Presubmission inquiry: medrxivr

Submitting Author: Luke McGuinness (@mcguinlu) Repository: https://github.com/mcguinlu/medrxivr

Paste the full DESCRIPTION file inside a code block below:

Package: medrxivr
Title: Access MedRxiv Data In R
Version: 0.0.1.900
Authors@R: c(
    person("Luke", "McGuinness",
           role = c("aut", "cre"),
           email = "luke.mcguinness@bristol.ac.uk",
           comment = c(ORCID = "0000-0001-8730-9761")),
    person("Lena", "Schmidt",
           role = "aut",
           comment = c(ORCID = "0000-0003-0709-8226")))
Description: medRxiv (https://www.medrxiv.org/) is a free online archive and 
    distribution server for complete but unpublished manuscripts (preprints) in
    the medical, clinical, and related health sciences. medrxivr provides 
    programmatic access to a snapshot of the preprints contained on medRxiv,
    which is updated daily. Users can search for relevant records using regular
    expressions and Boolean logic, and can easily download the full-text PDFs
    of preprints matching their search criteria. 
License: MIT + file LICENSE
Encoding: UTF-8
LazyData: true
Language: en-US
URL: https://github.com/mcguinlu/medrxivr
BugReports: https://github.com/mcguinlu/medrxivr/issues
Imports: 
    rvest,
    methods,
    dplyr,
    magrittr,
    stringr,
    xml2
Suggests: 
    testthat (>= 2.1.0),
    knitr,
    rmarkdown,
    covr,
    kableExtra
VignetteBuilder: 
    knitr, 
    rmarkdown    
RoxygenNote: 7.0.1

Scope

Please indicate which category or categories from our package fit policies this package falls under: (Please check an appropriate box below.:
- [x] data retrieval
- [ ] data extraction
- [ ] database access
- [ ] data munging
- [ ] data deposition
- [ ] workflow automation
- [ ] version control
- [x] citation management and bibliometrics
- [ ] scientific software wrappers
- [ ] database software bindings
- [ ] geospatial data
- [ ] text analysis
Explain how the and why the package falls under these categories (briefly, 1-2 sentences). Please note any areas you are unsure of: medrxivr allows users to programmatically access and manipulate a snapshot of medRxiv, a preprint respository for papers in medical, clinical, and related health sciences. The snapshot is automatically updated each morning (webscraping/cleaning script can be found here).
Who is the target audience and what are scientific applications of this package? The primary target of this package is systematic reviewers (i.e. me!), who frequently wish both to use more complicated queries (e.g. regular expresssions/Boolean combinations) when searching medRxiv than the official site currrently allows for, and who also wish to be easily able to download the full text PDFs of records matching their search. medrxivr helps with both of these challenges. However, anyone who wishes to find and retrieve relevant medRxiv records in R, for example to explore the distribution of preprints by subject area, will find the package useful.
Are there other R packages that accomplish the same thing? If so, how does yours differ or meet our criteria for best-in-category? As far as I am aware, no other package allows users to access medRxiv data in R.
Any other questions or issues we should be aware of?: medrxivr is not yet ready for submission - there is some additional functionality that I would like to incorporate into the package and I need to fix one or two issues with the webscraping/data cleaning script. However, I did have two questions it would be great to get feedback on:
- Q1: medrxivr provides access to a static snapshot of the medRxiv data, which I also maintain, in addition to functions to search for and download relevant full text records. The reason this approach was taken, rather than providing tools for users to search the site dynamically, is that the robots.txt on medRxiv forbids the scraping of the search/ path. In this case, providing functions that will query this path multiple times seemed like a bad idea. However, I want to check that my setup - a package providing access to a snapshot of the data, both of which are maintained by the same person - is an acceptable setup for an rOpenSci package?
- Q2: In terms of intergration with other rOpenSci packages, it seems like medrxivr could be a useful addition to fulltext. Is it worth contacting the maintainers of this package about intergration before or after submitting medrxivr to the peer review process?

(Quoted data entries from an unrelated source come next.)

/-! ## DECODE (44_decode.md) -/

/-- R145, R146, R147: a DECODE of a frame that is not malformed, q being the first 0x00 at offset 42 or later,
completes with every field, both recomputed values, both stored ones, the positions of contentType and payload, and
the validity flags; nothing else changes but FRAME_LEN, STATUS and PEND. -/
def Obligations.DecodeCompletes : Prop :=
  ∀ (s : State) (q : Nat), s.aOff.toNat + s.aLen.toNat ≤ s.params.imemBytes →
    42 ≤ q → q + 5 ≤ s.aLen.toNat → s.imemByte (s.aOff.toNat + q) = 0#8 →
    (∀ k, 42 ≤ k → k < q → s.imemByte (s.aOff.toNat + k) ≠ 0#8) →
    ∀ (rd : Nat → Nat → Nat) (ck fcs : Half) (ckOk fcsOk lenOk : Bool),
    (rd = fun o n => beValue (readBytes s.imemByte (s.aOff.toNat + o) n)) →
    ck = inetChecksum (readBytes s.imemByte (s.aOff.toNat + 27) 13 ++ [0x00#8] ++
      readBytes s.imemByte (s.aOff.toNat + (q + 5)) (s.aLen.toNat - (q + 5))) →
    fcs = crc16 (readBytes s.imemByte s.aOff.toNat 14 ++
      readBytes s.imemByte (s.aOff.toNat + 16) (s.aLen.toNat - 16)) →
    ckOk = decide (ck.toNat = rd 40 2) → fcsOk = decide (fcs.toNat = rd 14 2) →
    lenOk = decide (rd (q + 1) 4 = s.aLen.toNat - (q + 5)) →
    exec .decode s = .next { s with
      hdr := {
        smacHi := BitVec.ofNat 32 (rd 0 4)
        smacLo := BitVec.ofNat 16 (rd 4 2)
        dmacHi := BitVec.ofNat 32 (rd 6 4)
        dmacLo := BitVec.ofNat 16 (rd 10 2)
        etype := BitVec.ofNat 16 (rd 12 2)
        ver := BitVec.ofNat 4 (rd 16 1 / 16)
        ttl := BitVec.ofNat 8 (rd 17 1)
        proto := BitVec.ofNat 8 (rd 18 1)
        sip := BitVec.ofNat 32 (rd 19 4)
        dip := BitVec.ofNat 32 (rd 23 4)
        sport := BitVec.ofNat 16 (rd 27 2)
        dport := BitVec.ofNat 16 (rd 29 2)
        seqNum := BitVec.ofNat 32 (rd 31 4)
        ackNum := BitVec.ofNat 32 (rd 35 4)
        flags := BitVec.ofNat 8 (rd 39 1)
        appLen := BitVec.ofNat 32 (rd (q + 1) 4) }
      ckCalc := ck
      ckStored := BitVec.ofNat 16 (rd 40 2)
      fcsCalc := fcs
      fcsStored := BitVec.ofNat 16 (rd 14 2)
      frameLen := s.aLen
      ctOff := BitVec.ofNat 32 (s.aOff.toNat + 42)
      ctLen := BitVec.ofNat 32 (q - 42)
      plOff := BitVec.ofNat 32 (s.aOff.toNat + q + 5)
      plLen := BitVec.ofNat 32 (s.aLen.toNat - (q + 5))
      pend := none
      status := { s.status with
        busy := false
        done := true
        err := .noError
        ckOk := ckOk
        fcsOk := fcsOk
        lenOk := lenOk
        valid := ckOk && fcsOk && lenOk } }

[Tagging my co-author @L-ENA for reference]

Hello @mcguinlu and many thanks for your presubmission enquiry!

In general, we would consider the package in scope. However, there are couple of questions we'd like a bit more info on:

Where are the data snapshot stored?
Are the medRxiv website maintainers aware of the package's use of their data? Especially given the data snapshot uses web scraping and seems undocumented. We would need confirmation that they are happy for your package to use their data as the package does to accept it.

Here are also some initial comments too:

1. Given the package accesses a static snapshot of the data, the README is a bit misleading since it doesn't mention that at all.
We recommend you make contact with fulltext authors to assess potential compatibility

I look forward to some clarification in response to our queries.

Hi @annakrystalli, thanks for getting back to me, and for your inital comments!

Great to hear that the pacakge is provisionally in scope - I've provided responses to the four queries you raised below:

The snapshot is currently stored as a CSV file in the same repository as the webscraping script (see here). I appreciate this is a basic solution, but this is one of the areas I was hoping to solict reviewer feedback on, as I have never had to host a dataset before and am unsure what the best solution is.
As far as I know, the medRxiv maintainers are not currently aware of this package, though I have now sent an email querying whether they are happy for me to provide access to the data in this way. I really hope they are, as the original arXiv repository takes a strong view that making the data available programmatically is a cornerstone of open access publishing. I will let you know when I hear back.
I completely agree with this comment - the original README introduction was written before I had hammered out the functionality. I've gone through the package (README, documentation, and function messages) to ensure that it is clear medrixr provides access to a static snapshot rather than dynamic access to the repository.
I have opened an issue on the fulltext repository to begin a discussion about the possibility of incorporating medrixr as an additional data source.

Thanks again for your inital feedback, and do let me know if I can provide any further clarifications!

Thanks for the clarifications @mcguinlu !

As far as I know, the medRxiv maintainers are not currently aware of this package, though I have now sent an email querying whether they are happy for me to provide access to the data in this way. I really hope they do, as the original arXiv repository takes a strong view that making the data available programmatically is a cornerstone of open access publishing. I will let you know when I hear back.

Great and yes, I imagine they will be fine with it. They even be able to provide better access to the data rather than crawling their site.

The snapshot is currently stored as a CSV file in the same repository as the webscraping script (see here). I appreciate this is a basic solution, but this is one of the areas I was hoping to solict reviewer feedback on, as I have never had to host a dataset before and am unsure what the best solution is.

Depending on the size of the files, I wonder if using pins might be a good solution for this problem. You could also consider getting feedback by posting on rOpenSci Discuss. It's quite an interesting topic.

I completely agree with this comment - the original README introduction was written before I had hammered out the functionality. I've gone through the package (README, documentation, and function messages) to ensure that it is clear medrixr provides access to a static snapshot rather than dynamic access to the repository. 👍

I have opened an issue on the fulltext repository to begin a discussion about the possibility of incorporating medrixr as an additional data source.

I saw that. Nice work! Will look out for any feedback.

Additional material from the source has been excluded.